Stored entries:

§

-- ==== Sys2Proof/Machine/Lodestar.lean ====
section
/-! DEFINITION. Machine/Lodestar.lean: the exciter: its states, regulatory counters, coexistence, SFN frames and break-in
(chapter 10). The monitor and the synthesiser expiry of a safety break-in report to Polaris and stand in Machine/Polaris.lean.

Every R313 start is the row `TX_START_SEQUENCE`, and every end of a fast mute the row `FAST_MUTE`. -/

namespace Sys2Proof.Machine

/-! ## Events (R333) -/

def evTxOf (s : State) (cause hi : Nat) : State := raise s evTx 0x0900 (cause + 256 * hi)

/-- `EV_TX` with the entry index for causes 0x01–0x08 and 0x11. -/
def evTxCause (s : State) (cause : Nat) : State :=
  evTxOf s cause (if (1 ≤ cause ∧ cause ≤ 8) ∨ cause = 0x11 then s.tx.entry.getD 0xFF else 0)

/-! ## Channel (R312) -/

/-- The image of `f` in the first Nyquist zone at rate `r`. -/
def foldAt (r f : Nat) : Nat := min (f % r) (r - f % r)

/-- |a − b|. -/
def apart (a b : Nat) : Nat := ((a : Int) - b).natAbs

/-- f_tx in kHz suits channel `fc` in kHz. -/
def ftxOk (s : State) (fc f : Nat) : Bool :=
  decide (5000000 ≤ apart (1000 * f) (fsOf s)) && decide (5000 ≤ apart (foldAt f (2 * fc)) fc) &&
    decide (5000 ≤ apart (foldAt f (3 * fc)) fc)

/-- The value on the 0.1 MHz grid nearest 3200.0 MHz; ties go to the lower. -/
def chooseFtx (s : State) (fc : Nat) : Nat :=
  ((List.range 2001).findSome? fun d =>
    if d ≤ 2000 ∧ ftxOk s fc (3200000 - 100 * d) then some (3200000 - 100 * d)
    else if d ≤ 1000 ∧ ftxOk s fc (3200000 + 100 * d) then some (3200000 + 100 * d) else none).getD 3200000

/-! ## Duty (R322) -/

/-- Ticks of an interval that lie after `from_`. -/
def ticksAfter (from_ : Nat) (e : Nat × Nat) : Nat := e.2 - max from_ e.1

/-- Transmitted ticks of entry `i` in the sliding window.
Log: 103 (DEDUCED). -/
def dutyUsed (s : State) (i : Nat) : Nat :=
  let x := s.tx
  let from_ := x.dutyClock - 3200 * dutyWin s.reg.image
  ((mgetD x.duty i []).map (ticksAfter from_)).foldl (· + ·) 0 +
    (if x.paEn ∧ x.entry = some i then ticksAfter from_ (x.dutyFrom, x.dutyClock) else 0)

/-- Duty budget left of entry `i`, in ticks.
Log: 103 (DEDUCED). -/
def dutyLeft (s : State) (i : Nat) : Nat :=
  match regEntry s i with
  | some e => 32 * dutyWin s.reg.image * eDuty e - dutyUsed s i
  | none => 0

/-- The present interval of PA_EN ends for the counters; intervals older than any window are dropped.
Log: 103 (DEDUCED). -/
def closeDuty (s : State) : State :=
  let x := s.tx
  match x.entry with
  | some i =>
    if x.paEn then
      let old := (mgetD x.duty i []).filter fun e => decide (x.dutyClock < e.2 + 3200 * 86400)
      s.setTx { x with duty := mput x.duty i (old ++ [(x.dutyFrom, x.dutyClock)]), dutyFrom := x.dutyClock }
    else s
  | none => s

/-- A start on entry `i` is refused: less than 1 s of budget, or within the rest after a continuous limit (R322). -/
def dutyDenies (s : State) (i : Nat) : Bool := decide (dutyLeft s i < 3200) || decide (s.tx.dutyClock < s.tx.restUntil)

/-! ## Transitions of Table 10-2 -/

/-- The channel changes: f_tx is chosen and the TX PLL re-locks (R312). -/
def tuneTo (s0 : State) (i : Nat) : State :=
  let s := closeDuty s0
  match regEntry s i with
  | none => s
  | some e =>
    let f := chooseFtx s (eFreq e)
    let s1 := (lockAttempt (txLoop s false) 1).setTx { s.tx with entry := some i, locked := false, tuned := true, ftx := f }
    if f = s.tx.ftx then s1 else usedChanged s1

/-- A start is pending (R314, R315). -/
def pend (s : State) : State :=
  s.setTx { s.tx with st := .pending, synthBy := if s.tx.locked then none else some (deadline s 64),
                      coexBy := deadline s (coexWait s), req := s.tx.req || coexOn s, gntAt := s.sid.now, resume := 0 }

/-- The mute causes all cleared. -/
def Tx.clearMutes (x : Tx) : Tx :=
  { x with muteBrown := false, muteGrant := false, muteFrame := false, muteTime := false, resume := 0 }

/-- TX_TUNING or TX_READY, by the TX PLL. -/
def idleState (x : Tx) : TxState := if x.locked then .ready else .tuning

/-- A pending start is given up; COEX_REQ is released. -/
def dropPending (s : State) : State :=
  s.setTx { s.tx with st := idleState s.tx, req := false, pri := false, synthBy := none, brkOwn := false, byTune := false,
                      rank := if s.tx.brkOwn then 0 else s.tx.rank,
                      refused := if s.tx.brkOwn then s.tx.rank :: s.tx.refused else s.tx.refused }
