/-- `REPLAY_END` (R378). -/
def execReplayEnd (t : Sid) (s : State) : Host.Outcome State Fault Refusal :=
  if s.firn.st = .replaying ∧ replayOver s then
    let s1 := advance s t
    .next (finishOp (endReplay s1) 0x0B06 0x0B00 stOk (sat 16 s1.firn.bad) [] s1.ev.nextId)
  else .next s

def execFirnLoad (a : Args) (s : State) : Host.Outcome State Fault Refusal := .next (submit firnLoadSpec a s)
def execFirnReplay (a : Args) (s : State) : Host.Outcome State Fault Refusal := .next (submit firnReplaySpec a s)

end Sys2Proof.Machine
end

§

* _What you need to do_:
All lines from the one containing "refused := if" through the end of the data, and no others, are to be given again word for word.

* _Answer to the exercise_:
                      refused := if s.tx.brkOwn then s.tx.rank :: s.tx.refused else s.tx.refused }
/-- `REPLAY_END` (R378). -/
def execReplayEnd (t : Sid) (s : State) : Host.Outcome State Fault Refusal :=
  if s.firn.st = .replaying ∧ replayOver s then
    let s1 := advance s t
    .next (finishOp (endReplay s1) 0x0B06 0x0B00 stOk (sat 16 s1.firn.bad) [] s1.ev.nextId)
  else .next s

def execFirnLoad (a : Args) (s : State) : Host.Outcome State Fault Refusal := .next (submit firnLoadSpec a s)
def execFirnReplay (a : Args) (s : State) : Host.Outcome State Fault Refusal := .next (submit firnReplaySpec a s)

end Sys2Proof.Machine
end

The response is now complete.